I was always told that selling without marketing was akin to kissing in the dark.
We have all had the benefit of some light been thrown on to the marketing success of De Beers Supplier of Choice.
It was Gary Ralfe who pointed out the month before last that the growth in demand had been disappointing.
Gareth Penny comments that the DTC has been deliberately selling their rough cheap is hardly a ringing endorsement either.
Anyway, despite all the recent hullabaloo about Nakshatra, there appears to be more than just a dark shadow across this and other DTC programmes.
I have always argued about the insanity of sightholders investing huge sums and time in specific brands where they are excluded from any beneficial ownership in that brand. This let alone in the context of so many different brands being launched at the same time, therefore ensuring less chance of success for any individual brand.
It is bad enough that sightholders are effectively being forced to ‘hand over’ their business to the DTC, as the DTC dictates how marketing should be done according to their dictat, if clients wish to receive rough.
To couple this to DTC retaining all ownership, was until the latest developments, as glaring an abuse of a monopoly position, in my opinion, as any that has caused them many of their current legal problems.
Sightholders will not have had the opportunity to read the DTC’s internal magazine, In The Loupe, to read about the exciting new brand initiative launched by the DTC’s "Brand Communications Team".

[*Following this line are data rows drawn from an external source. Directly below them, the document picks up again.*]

/-- What a Mbohus message says (R464-R469). -/
inductive PodMsg
  | form (domain : Word) (p rank : BitVec 16) (step : Word)
  | write (domain : Word) (entries : List BarnWrite)
  | wack (ctx : CtxId) (e : BarnWrite) (refused : Bool)
  | read (domain : Word) (m : ReadMsg)
  | arrive (domain : Word) (rank : BitVec 16) (step : Word) (refused : Bool)
  | apply (domain step : Word) (discard : Bool)
  | conflict (ctx : CtxId) (rank : BitVec 28) (step : Word) (addr : DWord)
  | applied (domain : Word) (rank : BitVec 16) (step : Word) (conflict : Bool)
  | release (domain step : Word) (outcome : BitVec 2) (stamp : DWord)
  | heartbeat
  | fail (domain : Word) (rank : BitVec 16)
  | ptp (station : Fin 16) (dom : Byte) (m : PtpMsg)
  deriving DecidableEq, Repr

/-- A packet sent and not acknowledged (R462). -/
structure SentPacket where
  dst : BitVec 10
  ctx : CtxId
  flow : Byte
  seq : Word
  attempt : Nat
  copy : Option (Nat × Nat)    -- copy list and request
  domain : Option Word         -- a Mbohus message of a domain
  addr : DWord                 -- a copy packet's destination address
  data : List Byte
  msg : Nat × List Nat         -- a message's kind and fields
  due : Nat                    -- the cycle of its next retry
  deriving DecidableEq, Repr

/-- What a module reset is carried out under (R456, R491): partition layout, microcode revision, two links of eight lanes. -/
structure BootSetup where
  layout : BitVec 2
  mcRev : BitVec 16
  x8 : Bool
  deriving DecidableEq, Repr

/-- The hub: what the module shares with the host, the pod and its management port (R456-R470). -/
structure Hub where
  request : Nat                -- bytes of the management request at hand, beyond its code (R470)
  setup : BootSetup            -- what firmware has ready for the next module reset
  module : BitVec 10
  endpoint : Byte
  paths : List (Nat × List Byte)            -- entries written: destination, 48 bytes
  rows : List DomainRow
  held : List HeldPacket
  accepted : List (BitVec 10 × CtxId × Byte × Word)
  nextSeq : List (BitVec 10 × CtxId × Byte × Word)   -- next number to write of an ordered flow
  sent : List SentPacket
  outSeq : List (BitVec 10 × CtxId × Byte × Word)    -- next number to send on a flow (R463)
  msgSeq : List (BitVec 10 × Word)   -- next message number to each module
  ptp : Nat
  ptpFrac : Nat                -- part of a ns, in units of 1 / clockKhz
  slew : Nat                   -- ns still to be lost, and the ns since the last was (R469)
  slewGap : Nat
  grandmaster : BitVec 16
  ptpDomain : Byte
  locked : Bool
  x8 : Bool                    -- two links of eight lanes (R456)
  inSeq : List (BitVec 10 × Word)    -- next message number to deliver from each module (R463)
  heldMsgs : List (BitVec 10 × Word × PodMsg)   -- messages held for those before them
  ptpSync : Option Nat         -- hub time at which the last Sync arrived (R469)
  ptpFollow : Option Nat       -- the grandmaster's time of that Sync
  ptpReq : Option Nat          -- hub time at which the Delay_Req left
  bootStep : Nat
  halted : Bool                -- boot failed (R491)
  retired : List FaultUnit     -- units retired, kept over a reset
  deriving DecidableEq, Repr

/-! ### Engines -/

/-- A copy request (R340). -/
structure CopyReq where
  src : DWord
  dst : DWord
  length : Nat
  rows : Nat
  flow : Byte
  ordered : Bool
  srcStride : Int
  dstStride : Int
  srcNode : Nat
  dstNode : Nat
  srcKind : Nat
  dstKind : Nat
  vsem : Byte
  bad : Bool                   -- breaks R340 or R341
  sem : Option (Fin 512)
  pos : Nat                    -- bytes written so far, in order for an ordered flow
  written : List Nat           -- positions written by an unordered request
  acks : List Nat              -- bytes sent and not acknowledged, oldest first
  done : Nat                   -- bytes written at their destination's .k point (R342, R343)
  failed : Option Nat          -- cause of R343
  ecc : Bool                   -- what its engine's buffer holds is uncorrectable (R479)
  deriving DecidableEq, Repr

/-- A list handed to a copy engine (R339). -/
structure CopyList where
  id : Nat
  core : CoreId
  ctx : CtxId
  wave : Nat
  slot : SlotId
  lane : Lane
  group : Nat
  off : Nat
  count : Nat
  started : Bool
  startSeq : Nat
  tag : Word
  seqN : Nat
  rank : BitVec 28
  pair : Option Nat            -- waits for the shadow's accesses before this id (R139)
  due : Nat
  reqs : List CopyReq
  obs : List Nat
  pages : List (Bool × Tlb)    -- translations in use; true for one obtained before a removal (R444, R445)
  deriving DecidableEq, Repr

Even better news in the same publication is all about the VAS (Value Added Services) training workshops, where the DTC’s own staff were told that the services have been "developed to strengthen sightholders’ businesses and increase competitiveness and profitability. They also go beyond anything other mines mining houses or producers currently offer".
Quite, the point is that there is no choice as to whether the customer is charged, and whatever DTC/De Beers says they just cannot get away from telling everyone else how to run their business.

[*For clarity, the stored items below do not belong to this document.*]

/-- Holds of a c slot before issue besides collectives (R49, R218, R234, R239, R322, R373, R375). -/
def cHolds (s : State) (i : Instr) : Verdict :=
  let w := s.iw
  let c := s.core s.issue.core
  let tr := holdIf ((cVas s i).any fun va => translated s s.issue.core w.ctx va = .no) .translation
  match i with
  | .tokenPass _ => holdIf (w.det ≠ 0 && !(holdsToken s w && tokenClear c w.group)) .token
  | .stint _ => holdIf (c.s253[w.ctx] < 1) .stint
  | .join f => firstOf [tr, joinHold s (cSrcA s f)]
  | .rte f => match waveOperand s (cSrcA s f) with
    | some x => holdIf (s.privOps.any fun p => p.core = s.issue.core && match p.kind with
        | .huskSave y _ | .huskLoad y _ => y = x
        | _ => false) .husk
    | none => .go
  | .endLanes _ => holdIf (c.mx.any fun m => m.wave = w.uid && laneBit s.is.mask m.lane && mxWriting m) .endMatrix
  | _ => tr

/-- Live splits of a wave, on the stack or resident. -/
def Wave.splitCount (w : Wave) : Nat := w.liveSplits.length + w.stack.length

/-- The leaves that lanes of the split reach. -/
def leavesReached (leaf : Lanes (Fin 5)) (m : Mask) : List (Fin 5) :=
  (idxs 5).filter fun k => (lanesOf m).any fun l => leaf[l] = k

/-- SPLIT_OVER: the BR would make a thirteenth live split (R30). -/
def splitOverVerdict (s : State) (i : Instr) : Verdict :=
  match i with
  | .br _ => trapIf (12 < s.iw.splitCount + (leavesReached s.issue.leaf s.is.mask).length - 1) .splitOver
  | _ => .go

end Sys2Proof.Machine
end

Talking about "Growth Services" that "builds on the DTC’s knowledge, skills and materials produced", has as unpleasant a whiff of possible justification for future VAS price increases as I think one can get.
Anyway, the news that it was the creation of the Business Change unit to develop the VAS (Value Added Services) is helpful. The key to success for the future of VAS we are told, is the development of a culture to understand customers’ needs and to enable future development of DTC services.
Given the customers have to spew out every conceivable detail about their business to what is effectively one of their competitors, would not make this a particularly difficult task. Well one would hope so.
So we are back full circle, DTC thinking of new ways to charge clients for doing what DTC tells them to do, despite no conclusive evidence that DTC actually knows better than the client themselves.
VAS is a fiction, an expensive one at that. It is hardly surprising that other producers have not followed as they do not have the same hold over their clients. Still the more DTC is seen to be able to charge for ‘spurious’ services it could prove to be too appealing for the other producers not to think of mimicking.
If these services are so wonderful and guarantee such profits why not just offer them with a price against what the client wants to take? This would seem rather more normal business practice.
The evidence about the glowing success of some of these marketing programmes may be being soundly illustrated by the Sangini programme, another DTC flagship.
No one disputes that this and other programmes have increased the awareness of diamonds in the thriving market of India.
The question mark has been over just how beneficial they have been to the actual participants who pay for it.
Well, Sangini, which I am told originally had 18 participants, has apparently been put up for sale to sightholders.
The price being talked about on the market is a whopping $200,000. Not a bad return on an investment that must have headed towards $10 million.
Sometimes, as most have found out for themselves on the odd occasion, it might be better to do the kissing in the dark, after all.